Я бежал через этот лес бронтозавров[9], представляя себе трицератопсов[10] и похожих на частокол стегозавров[11], выдавливающих из земли черную патоку, утопающих в гудроне. Их жалобные крики эхом отдавались от берега, а прибой возвращал на сушу их древний громоподобный рык.
Я бежал мимо невысоких домиков, притулившихся среди чудовищ, мимо каналов, вырытых и наполненных водой еще в 1910 году, чтобы в них отражалось безоблачное небо, по их чистой поверхности в те дни плавно скользили гондолы, а мосты были, как светлячками, увешаны разноцветными лампочками, сулящими веселые ночные балы, похожие на балетные спектакли, уже не повторявшиеся после войны. И когда гондолы погрузились на дно, унеся с собой веселый смех последней вечеринки, черные уроды продолжали сосать песок.

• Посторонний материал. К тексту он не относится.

-- ==== Sys2Proof/Tests/Slice0.lean ====
section
/-! SUPPORT. Tests with expected results from the spec (the section is named), the refusals of WellFormed, and a witness
for every statement with hypotheses. -/

namespace Sys2Proof.Tests

open Sys2Proof Sys2Proof.Machine Sys2Proof.Claims

/-! Small states. -/

/-- The instruction gives a next state with the property. -/
def resultIs (r : Result) (p : State → Bool) : Bool :=
  match r with
  | .next t => p t
  | .fault _ | .refused _ => false

/-- The instruction gives exactly this next state. -/
def gives (r : Result) (t : State) : Bool := resultIs r (fun u => u = t)

/-- Refused for this reason. -/
def refusedFor (r : Result) (x : Refusal) : Bool :=
  match r with
  | .refused y => y = x
  | .next _ | .fault _ => false

/-- Reset, with one response given. -/
def resetAnswered (code : BitVec 4) : State := { State.reset with responses := [⟨code, 0#64⟩] }

/-- Seed A of 95_test_vectors.md, constructed, at an index. -/
def stateS (i : Nat) : State :=
  { State.reset with
    unitS := { words := Memory.ofSeed (1#32 :: List.replicate 31 0#32), index := i, constructed := true } }

/-- The all-zero unit L at an index, in the mode of its region. -/
def stateL (i : Nat) (started : Bool) : State :=
  { State.reset with
    unitL := { words := Memory.ofSeed (List.replicate 624 0#32), index := i, mode := regionOf i, tempering := false,
               constructed := true, started } }

/-- A unit L that holds values only at the addresses a step reads. -/
def sparseL (i : Nat) (m : Mode) (tempering : Bool) (cells : Memory) : State :=
  { State.reset with
    unitL := { words := cells, index := i, mode := m, tempering, constructed := true, started := false } }

/-- A state whose host has issued these words. -/
def issued (ws : List Word) : State := State.reset.issue ws

theorem stateS_ready {i : Nat} (h : i < 32) : (stateS i).unitS.Ready :=
  ⟨rfl, h, fun _ => Memory.full_ofSeed (1#32 :: List.replicate 31 0#32), fun hf => Bool.noConfusion hf⟩

theorem stateL_ready {i : Nat} (h : i < 624) (b : Bool) : (stateL i b).unitL.Ready :=
  ⟨rfl, h, rfl,
    fun _ => by
      have := Memory.full_ofSeed (List.replicate 624 0#32)
      rw [List.length_replicate] at this
      exact this,
    fun hf => Bool.noConfusion hf, fun _ => rfl⟩

theorem stateL_holds (i : Nat) (b : Bool) : (stateL i b).unitL.words.Holds 624 (fun _ => 0#32) := fun a ha => by
  show (Memory.ofSeed (List.replicate 624 0#32)).read a = some 0#32
  rw [Memory.read_ofSeed, List.getElem?_replicate, if_pos ha]

theorem stateS_holds (i : Nat) : (stateS i).unitS.words.Holds 32 (fun a => if a = 0 then 1#32 else 0#32) := by
  show Memory.Holds (Memory.ofSeed (1#32 :: List.replicate 31 0#32)) 32 _
  decide

theorem stateS_inv {i : Nat} (h : i < 32) : (stateS i).Inv := ⟨(stateS_ready h).2, (by decide : UnitL.reset.Legal)⟩

theorem stateL_inv {i : Nat} (h : i < 624) (b : Bool) : (stateL i b).Inv := ⟨(by decide : UnitS.reset.Legal), (stateL_ready h b).2⟩

theorem stateS_completes {i : Nat} (h : i < 32) : ∃ t, exec .nexts (stateS i) = .next t := by
  obtain ⟨w, hw⟩ := UnitS.exists_holds (stateS_ready h)
  exact ⟨_, execNexts_of_holds rfl hw⟩

theorem stateL_completes {i : Nat} (h : i < 624) (b : Bool) : ∃ t, exec .nextl (stateL i b) = .next t := by
  obtain ⟨w, hw⟩ := UnitL.exists_holds (stateL_ready h b)
  exact ⟨_, execNextl_of_holds (stateL_ready h b) hw⟩

theorem stateL_caseCompletes {i : Nat} (h : i < 624) (b : Bool) :
    ∃ t, exec (regionOf i).caseRule (stateL i b) = .next t := by
  obtain ⟨w, hw⟩ := UnitL.exists_holds (stateL_ready h b)
  exact ⟨_, (exec_caseRule _ _).trans (runCase_of_holds rfl h hw)⟩

/-! WellFormed refuses a seed whose count has no encoding (R71, R81); an amount of 32 has no spelling at all (R103). -/

theorem smoke_seeds_too_long : (Instr.seeds (some (List.replicate 65536 0#32))).wf = false := by
  simp only [Instr.wf, seedFits, List.length_replicate]
  decide

theorem smoke_seedl_too_long : (Instr.seedl true (some (List.replicate 65536 0#32))).wf = false := by
  simp only [Instr.wf, seedFits, List.length_replicate]
  decide

theorem smoke_seeds_longest : (Instr.seeds (some (List.replicate 65535 0#32))).wf = true := by
  simp only [Instr.wf, seedFits, List.length_replicate]
  decide

/-! Decoding: 95_test_vectors.md section 6, with the words written out in bits from the field table R71. -/

theorem test_decode_seeds_none : decode [0b0001_0_0_0000000000_0000000000000000#32] = .instr (.seeds none) 1 := by decide
theorem test_decode_seeds_32 :
    decode (0b0001_0_1_0000000000_0000000000100000#32 :: List.replicate 33 5#32) =
      .instr (.seeds (some (List.replicate 32 5#32))) 33 := by decide +kernel
theorem test_decode_seedl_tempered :
    decode [0b0010_1_1_0000000000_0000000000000001#32, 9#32] = .instr (.seedl true (some [9#32])) 2 := by decide
theorem test_decode_seedl_none : decode [0b0010_0_0_0000000000_0000000000000000#32] = .instr (.seedl false none) 1 := by decide
theorem test_decode_temper_off : decode [0b0011_0_0_0000000000_0000000000000000#32] = .instr (.temper false) 1 := by decide
theorem test_decode_temper_on : decode [0b0011_1_0_0000000000_0000000000000000#32] = .instr (.temper true) 1 := by decide
theorem test_decode_nexts : decode [0b0100_0_0_0000000000_0000000000000000#32] = .instr .nexts 1 := by decide
theorem test_decode_nextl : decode [0b0101_0_0_0000000000_0000000000000000#32] = .instr .nextl 1 := by decide
theorem test_decode_modes :
    [0b000#3, 0b001#3, 0b010#3, 0b011#3, 0b100#3, 0b101#3, 0b110#3, 0b111#3].map (fun m => (decodeMode m).map Mode.caseRule) =
      [none, some .nextlCase1, some .nextlCase2, some .nextlCase3, some .nextlCase4, some .nextlCase5,
        some .nextlCase6, none] := by decide
theorem test_decode_illegal :
    [0x10000020#32, 0x18000000#32, 0x14010020#32, 0x34000000#32, 0x30000001#32, 0x48000000#32, 0x44000000#32,
      0x40000001#32, 0x58000000#32, 0x50800000#32, 0x00000000#32, 0x60000000#32, 0xF0000000#32, 0xFFFFFFFF#32].map
      (fun c => decode [c]) = List.replicate 14 .illegal := by decide
theorem test_decode_incomplete : decode [0x14000020#32, 1#32] = .incomplete := by decide
theorem test_encode_seeds : encode (.seeds (some [7#32, 8#32])) = .cmd32 [0x14000002#32, 7#32, 8#32] := by decide
theorem test_table_rows :
    [decodeTableWord 32 0x10000000, decodeTableWord 32 0x38000000, decodeTableWord 64 0x0000000924000001,
      decodeTableWord 8 5, decodeTableWord 8 7, decodeTableWord 32 0] =
      [some (.seeds none), some (.temper true), some (.seedl false (some [9#32])), some .nextlCase5, none, none] := by
  decide
/-- R79: the example `.rep 3, NEXTS` after a construction, and `.word`. -/
theorem test_assemble :
    assemble [.cmd (.seeds (some [1#32])), .rep 3 .nexts, .word 0#32] =
      [0x14000001#32, 1#32, 0x40000000#32, 0x40000000#32, 0x40000000#32, 0#32] := by decide

/-! Primitives and output: 95_test_vectors.md section 2. -/

theorem test_mixRight : mixRight 9 0xDEADBEEF#32 = 0xDEC2E830#32 ∧ mixRight 31 0x80000000#32 = 0x80000001#32 := by decide
theorem test_mixLeft : mixLeft 19 0x00001234#32 = 0x91A01234#32 ∧ mixLeft 1 0x80000001#32 = 0x80000003#32 := by decide
theorem test_shiftRightOnly : shiftRightOnly 21 0xCAFEBABE#32 = 0x00000657#32 := by decide
theorem test_temper : temper 0xDEADBEEF#32 = 0x0A6529EF#32 ∧ temperPass1 0x12345678#32 = 0x121E4278#32 := by decide
theorem test_sampleBits : sampleBits 0x00010000#32 = 0x3EF0000000000000#64 := by decide

/-! Unit S: 95_test_vectors.md section 3. -/

/-- V1 step 1. -/
theorem test_nexts_v1 :
    resultIs (exec .nexts (stateS 0)) (fun t => t.unitS.words.read 0 = some 1#32 ∧ t.unitS.words.read 31 = some 0x81#32 ∧
      t.unitS.index = 31 ∧ t.responses = [⟨0#4, 0x3E60200000000000#64⟩]) = true := by decide

/-- V2 step 2, with the five words it reads. -/
theorem test_nexts_v2 :
    resultIs (exec .nexts { State.reset with unitS := {
        words := [(4, 0x1715609D#32), (8, 0x8FF34781#32), (12, 0x08D12E65#32), (30, 0x28B7BD67#32), (31, 0x9DEC72C3#32)]
        index := 31, constructed := true } })
      (fun t => t.unitS.words.read 31 = some 0x69FCEA94#32 ∧ t.unitS.words.read 30 = some 0x4A852BF3#32 ∧
        t.unitS.index = 30 ∧ t.responses = [⟨0#4, 0x3FD2A14AFCC00000#64⟩]) = true := by decide

/-! Unit L: 95_test_vectors.md section 4. -/

/-- V4 step 1. -/
theorem test_nextlCase1_step1 :
    resultIs (exec .nextlCase1 (sparseL 0 .case1 false
      [(0, 0x9E3779B9#32), (70, 0xE162C24F#32), (179, 0x3F019614#32), (449, 0x1D83F732#32), (622, 0x09013937#32), (623, 0xA738B2F0#32)]))
      (fun t => t.unitL.words.read 0 = some 0x1E08378A#32 ∧ t.unitL.words.read 623 = some 0xAE76EDC7#32 ∧
        t.unitL.index = 623 ∧ t.unitL.mode = .case3 ∧ t.unitL.started = false ∧ t.responses = []) = true := by decide

/-- V4 step 71. -/
theorem test_nextlCase3_step71 :
    resultIs (exec .nextlCase3 (sparseL 554 .case3 false
      [(0, 0x1E08378A#32), (109, 0xFBD64D7E#32), (379, 0xDA58AE9C#32), (552, 0xC5D5F0A1#32), (553, 0x640D6A5A#32), (554, 0x068F44FA#32)]))
      (fun t => t.unitL.words.read 554 = some 0x5B8E6187#32 ∧ t.unitL.words.read 553 = some 0x15B3147D#32 ∧
        t.unitL.index = 553 ∧ t.unitL.mode = .case5 ∧ t.unitL.started = false ∧ t.responses = []) = true := by decide

/-- V4 step 180. -/
theorem test_nextlCase5_step180 :
    resultIs (exec .nextlCase5 (sparseL 445 .case5 false
      [(0, 0x1E08378A#32), (270, 0x7CB9DAD7#32), (443, 0x68371CDC#32), (444, 0x066E9695#32), (445, 0x9C3C21B1#32), (515, 0xC3FF222E#32)]))
      (fun t => t.unitL.words.read 445 = some 0x7F293020#32 ∧ t.unitL.words.read 444 = some 0x9AD01125#32 ∧
        t.unitL.index = 444 ∧ t.unitL.mode = .case4 ∧ t.unitL.started = false ∧ t.responses = []) = true := by decide

/-- V4 step 450. -/
theorem test_nextlCase4_step450 :
    resultIs (exec .nextlCase4 (sparseL 175 .case4 false
      [(0, 0x1E08378A#32), (173, 0x89B4BBBE#32), (174, 0x27EC3577#32), (175, 0xE3FF3ED3#32), (245, 0x4CB07671#32), (354, 0x0FDD7E36#32)]))
      (fun t => t.unitL.words.read 175 = some 0x18448A5B#32 ∧ t.unitL.words.read 174 = some 0xC925ED7C#32 ∧
        t.unitL.index = 174 ∧ t.unitL.mode = .case6 ∧ t.unitL.started = false ∧ t.responses = []) = true := by decide

/-- V4 step 623. -/
theorem test_nextlCase6_step623 :
    resultIs (exec .nextlCase6 (sparseL 2 .case6 false
      [(0, 0x1E08378A#32), (1, 0x3C6EF372#32), (2, 0x0D8BBF25#32), (72, 0xE7F13E5F#32), (181, 0xDB46BEBA#32), (451, 0xB6FD25B8#32)]))
      (fun t => t.unitL.words.read 2 = some 0x4D94955D#32 ∧ t.unitL.words.read 1 = some 0x6C6AF9E6#32 ∧
        t.unitL.index = 1 ∧ t.unitL.mode = .case2 ∧ t.unitL.started = false ∧ t.responses = []) = true := by decide

/-- V4 step 624. -/
theorem test_nextlCase2_step624 :
    resultIs (exec .nextlCase2 (sparseL 1 .case2 false
      [(0, 0x1E08378A#32), (1, 0x6C6AF9E6#32), (71, 0x682EFCE5#32), (180, 0xD43DBAB4#32), (450, 0x8868196A#32), (623, 0x23E78392#32)]))
      (fun t => t.unitL.words.read 1 = some 0x04720E0C#32 ∧ t.unitL.words.read 0 = some 0xCBAD9FB1#32 ∧
        t.unitL.index = 0 ∧ t.unitL.mode = .case1 ∧ t.unitL.started = false ∧ t.responses = []) = true := by decide

/-- V4 step 71 by NEXTL, raw. -/
theorem test_nextl_step71_raw :
    resultIs (exec .nextl (sparseL 554 .case3 false
      [(0, 0x1E08378A#32), (109, 0xFBD64D7E#32), (379, 0xDA58AE9C#32), (552, 0xC5D5F0A1#32), (553, 0x640D6A5A#32),
        (554, 0x068F44FA#32)]))
      (fun t => t.unitL.index = 553 ∧ t.unitL.started = true ∧ t.responses = [⟨0#4, 0x3FB5B3147D000000#64⟩]) = true := by
  decide

/-- V4 step 71 by NEXTL, tempered: the stored word is the raw one. -/
theorem test_nextl_step71_tempered :
    resultIs (exec .nextl (sparseL 554 .case3 true
      [(0, 0x1E08378A#32), (109, 0xFBD64D7E#32), (379, 0xDA58AE9C#32), (552, 0xC5D5F0A1#32), (553, 0x640D6A5A#32),
        (554, 0x068F44FA#32)]))
      (fun t => t.unitL.words.read 553 = some 0x15B3147D#32 ∧ t.unitL.tempering = true ∧
        t.responses = [⟨0#4, 0x3FD52FE09F400000#64⟩]) = true := by decide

Конечно, кое-кто из тех времен здесь все-таки оставался, укрывшись в лачугах или запершись в немногочисленных виллах, напоминавших средиземноморские, возведенных тут и там по капризу архитекторов.
Я бежал, бежал и вдруг остановился. Мне пора было поворачивать назад, идти искать этот похожий на папье-маше мусор, а потом выяснять, как звали его пропавшего, погибшего владельца.
Но сейчас я не мог оторвать глаз от высившегося передо мной средиземноморского палаццо, сиявшего белизной, как будто на песок опустилась полная луна.
«Констанция Реттиген, – прошептал я, – может быть, выйдешь поиграть?»
На самом– то деле дворец был не дворец, а слепящая глаза белоснежная мавританская крепость, фасадом обращенная к океану, она бросала дерзкий вызов волнам" пусть нахлынут, пусть попробуют сокрушить ее. Крепость венчали башенки и минареты, на песчаных террасах наклонно лежали голубые и белые плитки в опасной близости -всего каких-то сто футов – от того места, где любопытные волны почтительно кланялись крепости, где кружились чайки, стараясь заглянуть в окна, и где сейчас замер я.
«Констанция Реттиген».
Но никто не выходил.
Одинокий и таинственный, этот дворец, стоявший на берегу, где царили лишь грохот прибоя да ящерицы, бдительно охранял загадочную королеву экрана.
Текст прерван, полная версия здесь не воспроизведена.